Шествие замыкала группа из сорока двух жрецов — это были Судьи над мертвым. Они не пели вместе со всеми — ритуал запрещал Судьям перед началом обряда воздавать хвалу умершему. Но тем с большим рвением они запоют гимн Озирису, когда признают Царя царей чистым от грехов. Протопали мимо жрецы, саркофаг водрузили на помост. Гул пронесся над долиной: верховный жрец подал знак, и люди встали с колен, речь наследника нужно было слушать стоя. Минхотеп открыл глаза, встал, опираясь на руку Хатора.

Тихо стало вокруг. Менкау-Ра вышел к изголовью саркофага, и в тишине слышен был скрип его сандалий.
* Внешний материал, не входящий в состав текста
-- ==== Sys2Proof/Machine/Keccak.lean ====
section
/-! DEFINITION. SHAKE256 of FIPS 202, which R193, R239 and R323 name: the permutation Keccak-f[1600], the sponge, its padding. -/

namespace Sys2Proof.Machine

/-- Lane `i` of a state of 25 lanes, lane x + 5y at column x and row y. -/
def lane (a : List Word64) (i : Nat) : Word64 := (a.drop i).headD 0

def roundConsts : List Word64 :=
  [0x0000000000000001, 0x0000000000008082, 0x800000000000808A, 0x8000000080008000, 0x000000000000808B, 0x0000000080000001,
   0x8000000080008081, 0x8000000000008009, 0x000000000000008A, 0x0000000000000088, 0x0000000080008009, 0x000000008000000A] ++
  [0x000000008000808B, 0x800000000000008B, 0x8000000000008089, 0x8000000000008003, 0x8000000000008002, 0x8000000000000080,
   0x000000000000800A, 0x800000008000000A, 0x8000000080008081, 0x8000000000008080, 0x0000000080000001, 0x8000000080008008]

/-- The rotation of each lane. -/
def rhoOffsets : List Nat :=
  [0, 1, 62, 28, 27, 36, 44, 6, 55, 20, 3, 10, 43] ++ [25, 39, 41, 45, 15, 21, 8, 18, 2, 61, 56, 14]

def keccakTheta (a : List Word64) : List Word64 :=
  let c := (upTo 0 5).map (fun x => lane a x ^^^ lane a (x + 5) ^^^ lane a (x + 10) ^^^ lane a (x + 15) ^^^ lane a (x + 20))
  mapFrom 0 (fun i v => v ^^^ lane c ((i + 4) % 5) ^^^ (lane c ((i + 1) % 5)).rotateLeft 1) a

/-- The lanes rotated and moved: lane (x, y) goes to (y, 2x + 3y). -/
def keccakRhoPi (a : List Word64) : List Word64 :=
  let r := List.zipWith (fun (v : Word64) n => v.rotateLeft n) a rhoOffsets
  (upTo 0 25).map (fun i => lane r ((i % 5 + 3 * (i / 5)) % 5 + 5 * (i % 5)))

def keccakChi (a : List Word64) : List Word64 :=
  mapFrom 0 (fun i v => v ^^^ (~~~ lane a ((i + 1) % 5 + i / 5 * 5) &&& lane a ((i + 2) % 5 + i / 5 * 5))) a

def keccakRound (a : List Word64) (rc : Word64) : List Word64 :=
  match keccakChi (keccakRhoPi (keccakTheta a)) with
  | x :: xs => (x ^^^ rc) :: xs
  | [] => []

def keccakF (a : List Word64) : List Word64 := roundConsts.foldl keccakRound a

/-- The lanes of a block of bytes, little-endian. -/
def laneWords : Nat → List Byte → List Word64
  | 0, _ => []
  | k + 1, bs => BitVec.ofNat 64 (leNat (bs.take 8)) :: laneWords k (bs.drop 8)

/-- Blocks of 136 bytes absorbed. -/
def absorb : Nat → List Word64 → List Byte → List Word64
  | 0, a, _ => a
  | k + 1, a, bs => absorb k (keccakF (List.zipWith (· ^^^ ·) a (laneWords 17 (bs.take 136) ++ List.replicate 8 0))) (bs.drop 136)

/-- The padding of SHAKE: bits 1111, then 1, zeros and 1 to the end of the last block. -/
def shakePad (bs : List Byte) : List Byte :=
  let z := 135 - bs.length % 136
  if z = 0 then bs ++ [0x9F] else bs ++ [0x1F] ++ List.replicate (z - 1) 0 ++ [0x80]

/-- SHAKE256 with at most 136 bytes of output. -/
def shake (n : Nat) (bs : List Byte) : List Byte :=
  ((absorb (bs.length / 136 + 1) (List.replicate 25 0) (shakePad bs)).flatMap (fun w => leBytes w.toNat 8)).take n

/-- SHAKE256 with 32 and with 64 bytes of output. -/
def shake256 (bs : List Byte) : List Byte := shake 32 bs
def shake512 (bs : List Byte) : List Byte := shake 64 bs

end Sys2Proof.Machine
end

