/-- MAILBOX_OUTAGE_END: a decided completion stands, a command without one runs; the step tokens that arrived are signalled
(R293). Its length, at most 40 µs, and the cause of CP_FAILOVER are not stated as numbers (log 10). -/
def State.outageEnd (s : State) : State :=
  if s.mode ≠ 2 then s else
  let f := s.free
  let ns := f.2.toNat % 40001
  let s := (f.1.setMode 1).setF (reg0 .RST_FAILOVER 0) F.RST_FAILOVER_last_outage_ns ns
  let s := if s.rst.failover then
      ({ s with rst := { s.rst with failover := false } } : State).event s.cpIsland 0x0601
        [(s.fld (reg0 .PCI_MBX_GLOBAL 0) F.PCI_MBX_GLOBAL_serving_die, 1), (f.2.toNat / 2 ^ 32 % 256, 1), (ns, 4)]
    else s
  s.stepGo
def execMailboxOutageEnd (s : State) : Host.Outcome State Fault Refusal := .next s.outageEnd

end Sys2Proof.Machine
end

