/-- The copy that is used: the valid one with the higher sequence number modulo 2^16, copy 0 on a tie (R351). -/
def newerCopy (a b : OptArea) : Option Nat :=
  if !a.valid && !b.valid then none
  else if !b.valid then some 0
  else if !a.valid then some 1
  else if b.seq ≠ a.seq ∧ (b.seq + 65536 - a.seq) % 65536 < 32768 then some 1 else some 0

/-- OPTION_AREA_LOAD: the option area and the boot record take effect (R351). -/
def State.optionLoad (s : State) : State :=
  if s.rst.seq ≠ some 0 then s else
  match newerCopy s.firm.opt0 s.firm.opt1 with
  | none => s.loadFails 4
  | some k =>
    let o := (if k = 0 then s.firm.opt0 else s.firm.opt1).ranged
    let s := (s.setFirm { s.firm with inUse := k }).setRst { s.rst with opt := o, seq := some 1 }
    let s := ((s.setF rstStatus F.RST_STATUS_opt_copy k).setF rstStatus F.RST_STATUS_start_limit o.startLimit).setF rstStatus
      F.RST_STATUS_start_count (min 15 s.firm.startCount)
    ((s.setF pwrCtrl F.PWR_CTRL_sustained_w o.powerLimit).setF pwrCtrl F.PWR_CTRL_ramp_slope o.rampSlope).setF pwrCtrl
      F.PWR_CTRL_loadstep_lead o.loadstepLead
def execOptionAreaLoad (s : State) : Host.Outcome State Fault Refusal := .next s.optionLoad

/-- Snowbound recovery mode is entered: only the primary pair, port 0 and I/O die A's network run, and the recovery service
serves (R358). -/
def State.snowbound (s : State) (result : Nat) : State :=
  let s := (s.bootEnd result).stopIslands ((upTo 0 120).filter (fun i => !([88, 106, 118] : List Nat).contains i))
  let s := s.setRst { s.rst with booted := true, responder := false }
  (s.setF rstStatus F.RST_STATUS_snowbound 1).setMode 4

/-- The strap value of the two halves of the sampling, with pull-downs and with pull-ups: 0xFFFF where a pin floats (R379). -/
def strapValue (down up : Nat) : Nat := if down = up then down else 0xFFFF

/-- FEED_ID sampled: the identifier advertised on the pairing port (R319, R353). -/
def State.strapSample (s : State) (straps : Nat) : State :=
  let same := decide (straps = Config.fuseFeed.toNat)
  let s := s.setRst { s.rst with strap := straps }
  (s.setF (reg0 .CP_PAIR_STATUS 0) F.CP_PAIR_STATUS_feed_mismatch (!same).toNat).setF (reg0 .LNK_CAP 11) F.LNK_CAP_feed_id
    (if same then straps else 0xFFFF)

/-- The control-processor islands released: the boot ROM runs, or the module is snowbound (R354, R357, R358). -/
def State.controlRelease (s : State) : State :=
  let s := (s.startIslands [118, 119]).setFirm { s.firm with starts := s.firm.starts + 1 }
  let s := s.setRst { s.rst with timer := true, startedAt := s.clk.refCyc, check := (0, 0) }
  if s.rst.opt.startLimit ≤ s.firm.startCount then s.snowbound 5 else s

/-- The place of a domain in the release order (R354). -/
def domainPlace : Domain → Nat
  | .pins => 1
  | .control => 2
  | .hostPort => 3
  | .ioDies => 4
  | .memory k => 5 + k
  | .die d => 21 + d
  | .core p => 25 + p
  | .ports => 93
  | .complete => 94

/-- The domain at the next place of the order, or in snowbound recovery mode the end of the sequence after the I/O die. -/
def State.releaseDue (s : State) (dom : Domain) : Bool :=
  let snow := decide (s.mode = 4)
  match s.rst.seq with
  | none => false
  | some k => decide (domainPlace dom = k) && (!snow || decide (k ≤ 4)) || (snow && decide (k = 5) && decide (dom = .complete))

/-- What the release of a domain does. LOADSTEP changes with the entry before the marked release (R354; log 3). -/
def State.release (s : State) (dom : Domain) (straps : Nat) : State :=
  let snow := decide (s.mode = 4)
  match dom with
  | .pins => s.strapSample straps
  | .control => s.controlRelease
  | .hostPort => s.startIslands [106]
  | .ioDies => if snow then s.startIslands [88] else (s.startIslands [88, 89]).setLoadstep 1
  | .memory k =>
    let s := s.startIslands [90 + k]
    if k = 15 then s.setLoadstep 0 else s
  | .die d =>
    let s := s.startIslands (upTo (68 + 5 * d) 5)
    if d = 3 then s.setLoadstep 1 else s
  | .core p => if s.fld (blockReg p) F.RST_BLOCK_enable = 1 then s.startIslands [p.val] else s
  | .ports =>
    let s := s.startIslands (upTo 107 11)
    let s := if s.rst.opt.autoTrain % 2 = 1 then (upTo 5 7).foldl State.lnkTrain s else s
    if s.rst.opt.autoTrain / 2 % 2 = 1 then (upTo 0 4).foldl State.cxlTrain s else s
  | .complete => (s.setF rstStatus F.RST_STATUS_seq_done 1).setLoadstep 0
Минхотеп всматривался в этого человека, думал: какой он? Что общего между ним и тем, кто лежит в гробу, и к кому царевич, сын Юры, обращает сейчас свою молитву?

Суд над мертвым начался.

Менкау-Ра воздел руки к вершине пирамиды, сказал громко, так, что его слышно было у дальних могил:

— Так говорит царь, покоящийся здесь. Я любил тебя, народ Кемта, и все заботы посвящал тебе. Я думал только о твоем благе и твоем счастье, никакое бремя не было для меня слишком тяжелым, никакой труд слишком большим. Я не грабил храмов, не обманывал, не опечалил никого. Никогда не закрывал я уха от голоса истины.

Усмешка на лице Ммнхотспа застыла. Не грабил храмов? О да, если не считать того, что потрачено на строительство пирамиды. Не обманывал? Еще бы, соли считать правдой ложь, а истиной — святотатство! Заботы посвящал народу? А кому же еще? Разве не о спокойствии народа заботился Хафра, когда приказал уничтожить всех, кто видел Сфинкса? О воистину благословенный владыка!

Наследник вернулся к семье, взял за руку царицу. Минхотеп не видел лица Юры: она стояла с низко опущенной головой, сгорбившись, жалкая несчастная женщина.

Из группы Судей вышел Глава — высокий жрец с несоразмерно короткими руками. Опираясь на посох, он приблизился к саркофагу.

— Народ Кемта! — воззвал жрец. — Царь твой, лежащий здесь, просит тебя о почетном погребении. Кто может обвинить умершего в злодействе, кто может упрекнуть его за тягостную жизнь, кому он причинил вред телесный или по имуществу, пусть выйдет и пожалуется на него. Здесь стоят его Судьи, которые решат честно и справедливо, без ненависти и пристрастия. И пусть жалобы будут без ненависти и мстительности! Кто пожалуется ложно, тот наказание за вымышленную вину навлечет на собственную голову. Но у кого есть справедливое основание для жалобы, пусть тот выйдет без страха и робости!

Молчание. А ведь они действуют наверняка, думал Минхотеп. Богам угодно, чтобы каждого умершего, будь то пекарь или фараон, судили после смерти Судом людей. Сколько раз за малейшую провинность, неуплату налога Судьи отказывали в погребении крестьянину. Ка не может покинуть тело и отправиться на поля Иалу[24] — вечный позор. Но Царь царей… Никто не слышал, чтобы его осудили земные Судьи. Кто решится? Да ведь они и не знают ничего о Хафре, эти люди…

Еще раз выступил вперед жрец, снова прозвучали над толпой ритуальные слова призыва. Стоявшие далеко не слышали, что говорил жрец, но каждый знал с детства слова обращения, каждый знал: настанет день, и на великом Суде он, как и все, простит Царю царей его грехи. Простит вытоптанные лучниками посевы — Великий Дом не мог знать о такой мелочи. Простит угнанного в рабство за долги сына — таковы законы. Простит умерших от голода внуков — так повелели боги, а не фараон. Простит все, и встанет на колени, и скажет вслед за Главой Суда: «Войди, оправданный, войди в покой!» И будет счастлив: он видел погребение владыки.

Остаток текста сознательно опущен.